The authors of the Boston report mention the superior position that Atlanta has compared with Boston’s legal powers. In a 2003 review of a book about Atlanta (Atlanta: Race, Class and Urban Expansion”, by Larry Keating, Temple University Press, 2001) in Ecology Law Quarterly, it was stated: “Journalists and scholars have repeatedly termed Atlanta ‘sprawl's poster child’, because the inequality, urban decay, and air pollution commonly associated with suburban sprawl have reached extreme forms in Atlanta.” [See: Atlanta Race, Class and Urban Expansion]: The review of Keating’s work is in fact focused on the role of “municipal incompetence” in relation to the situation that developed in the Atlanta region that was not of ultimate benefit to the city.

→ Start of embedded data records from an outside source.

/-- What MFS reads (R68): reserved and write-only numbers read zero. -/
def specRead (s : State) (c : CoreId) (k : Core) (n : Nat) : W64 :=
  let cc : Bool := isCc c
  let z (v : Nat) : W64 := BitVec.ofNat 64 v
  if n < 0x20 then k.bank.spec n
  else if specAccess cc n = .reserved then 0
  else match n with
    | 0x20 => z k.dtb.toNat
    | 0x21 => z k.esp.toNat
    | 0x22 => z k.task.toNat
    | 0x23 => z k.swth.toNat
    | 0x24 => if cc then k.savp else z k.tsb.toNat
    | 0x25 => k.trdy
    | 0x28 => z k.tres
    | 0x29 => z k.xsel.toNat
    | 0x2A => k.xdatRead
    | 0x2B => z k.xbt.toNat
    | 0x2C => z k.escpc.toNat
    | 0x2D => k.escpsw
    | 0x2E => z k.esccause.toNat
    | 0x2F => z k.xtask.toNat
    | 0x30 => match c with | .eng e => z e.val | .cc i => (Config.ccEngid i.val).zeroExtend 64
    | 0x31 => z k.now
    | 0x32 => z k.retired
    | 0x38 => z k.tten.toNat
    | 0x39 => z k.tctl.toNat
    | 0x3A => k.ptroot
    | 0x3B => z k.fsegx.toNat
    | 0x3C => z (s.syncing c).toNat
    | 0x40 => z k.fcause.toNat
    | 0x41 => k.faddr
    | 0x42 => z k.finfo.toNat
    | 0x48 => k.mcr[0]
    | 0x49 => k.mcr[1]
    | 0x4A => k.mcr[2]
    | 0x4B => k.mcr[3]
    | 0x50 => z s.arcgen.toNat
    | 0x51 => z k.acsel.toNat
    | 0x52 => z (withParity (s.ctlWord k.acsel.toNat))
    | 0x53 => z k.aetsel.toNat
    | 0x54 => spGet 0 s.arcade.entries k.aetsel.toNat
    | 0x55 => z k.uperr.toNat
    | _ => 0

/-- MFS (R68, R69). -/
def execMfs (a : Issue) (sel : Byte) (s : State) : Res :=
  s.run a (fun s k => { bInsn a 0x20 (pureBody (fun w _ _ =>
    Eff.of [(1, wrQ (specRead s w.c w.k sel.toNat))] [] 1)) with
    priv := !k.sup && specAccess (isCc a.core) sel.toNat == .none })

/-- The PSW fields that user state may not change: DS, CM, IE, TE, SUP, KEY and RSE (R54). -/
def pswPriv : W64 := 0x080F1F00

/-- Whether a user-state PSW write of `v` is refused (R54). -/
def pswRefused (k : Core) (v : W64) : Bool :=
  !k.sup && (pswWritten k.bank.psw v &&& pswPriv) != (k.bank.psw &&& pswPriv)

/-- MTS to TPRE (R212): a background fill starts when the task is not resident, a bank is empty and no
fill is running; an invalid area is an asynchronous exception. -/
def Core.tpre (k : Core) (t : BitVec 6) : Core :=
  if (k.bankOf? t).isSome || k.bg.isSome then k
  else
    match (List.finRange 4).find? (fun i => (k.res.get i).isNone) with
    | none => k
    | some i =>
      if areaOk (k.area t) then { k with bg := some { task := t, bank := i, area := k.area t, blocks := [] } }
      else if k.asyncCtx.isSome then k
      else { k with asyncCtx := some (ctxFault 3 0x01 (k.area t) t) }

/-- MTS to TEVICT (R212): the work and the cycles for which the next instruction is held. -/
def Work.tevict (w : Work) (t : BitVec 6) : Work × Nat :=
  match w.k.bankOf? t with
  | none => (w, 0)
  | some i =>
    if t = w.k.task ∨ t = w.k.xtask then (w, 0)
    else if areaOk (w.k.area t) then
      let w1 : Work := w.drainAll
      let k1 : Core := w1.k.landAll (isCc w.c) i.castSucc
      let w2 : Work := { w1 with k := k1 }.spill (k1.area t) (k1.bankAt i.castSucc)
      ({ w2 with k := { w2.k with res := w2.k.res.set i.val none, now := w.k.now } }, 12 + (k1.now - w.k.now))
    else if w.k.asyncCtx.isSome then (w, 0)
    else ({ w with k := { w.k with asyncCtx := some (ctxFault 3 0x01 (w.k.area t) t) } }, 0)

/-- MTS to a number (R56, R68 to R71, R207). -/
def mtsInsn (a : Issue) (sel : Byte) (k : Core) : Insn :=
  let n : Nat := sel.toNat
  let cc : Bool := isCc a.core
  let acc : Access := specAccess cc n
  { bInsn a 0x21 (workBody (fun w =>
      let v : W64 := w.k.bank.q
      if n = 0x00 then (w, Eff.of [(5, .psw (BitVec.allOnes 64) (pswWritten w.k.bank.psw v))] [] 5)
      else if n < 0x20 then
        (w, Eff.of (match bankSpecWr w.k.bank.psw n v with | some r => [(2, r)] | none => []) [] 1)
      else if acc = .reserved then (w, Eff.of [] [] 1)
      else if n = 0x26 then ({ w with k := w.k.tpre (v.truncate 6) }, Eff.of [] [] 1)
      else if n = 0x27 then
        let r : Work × Nat := w.tevict (v.truncate 6)
        (r.1, Eff.of [] [] (1 + r.2))
      else if n = 0x2A then (w, Eff.of (match w.k.xdatWr v with | some r => [(2, r)] | none => []) [] 1)
      else (w, Eff.of [(2, .spec sel v)] [] 1))) with
    slotBar := sel == 0
    priv := (!k.sup && (acc == .none || acc == .read)) || (sel == 0 && pswRefused k k.bank.q) }

/-- Whether the bank of a task awaits an access outside the tile (R210 step 4). -/
def Core.taskBusy (k : Core) (t : BitVec 6) : Bool :=
  match k.bankOf? t with | some i => k.bankBusy i.castSucc | none => false

/-- MTS to a number, which a TEVICT of a task whose bank awaits a load delays (R210 step 4). -/
def mtsWaits (a : Issue) (sel : Byte) (k : Core) : Insn :=
  { mtsInsn a sel k with ready := !(sel == 0x27 && !isCc a.core && k.taskBusy (k.bank.q.truncate 6)) }

/-- MTS (R68 to R71). -/
def execMts (a : Issue) (sel : Byte) (s : State) : Res := s.run a (fun _ k => mtsWaits a sel k)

Further, in the wake of the Atlanta metro region’s water deficit crisis in 2007, it was raised as a cautionary example for other Southern regions. [See: Georgia boom county offers cautionary tale]. As observed in a Tennessee newspaper: “Georgia long has left power in the hands of local government, on the theory that it gives residents more local control. But with 28 counties in the Atlanta metro area, coordination has become virtually impossible.”  The paper further notes: “Atlanta's extraordinary growth has overwhelmed the capacity of many local governments to meet their needs themselves. Infrastructure decisions have major consequences to neighboring communities, by dumping more cars on the road near a county line, for instance, or by reducing the efficacy of water pumps downstream.”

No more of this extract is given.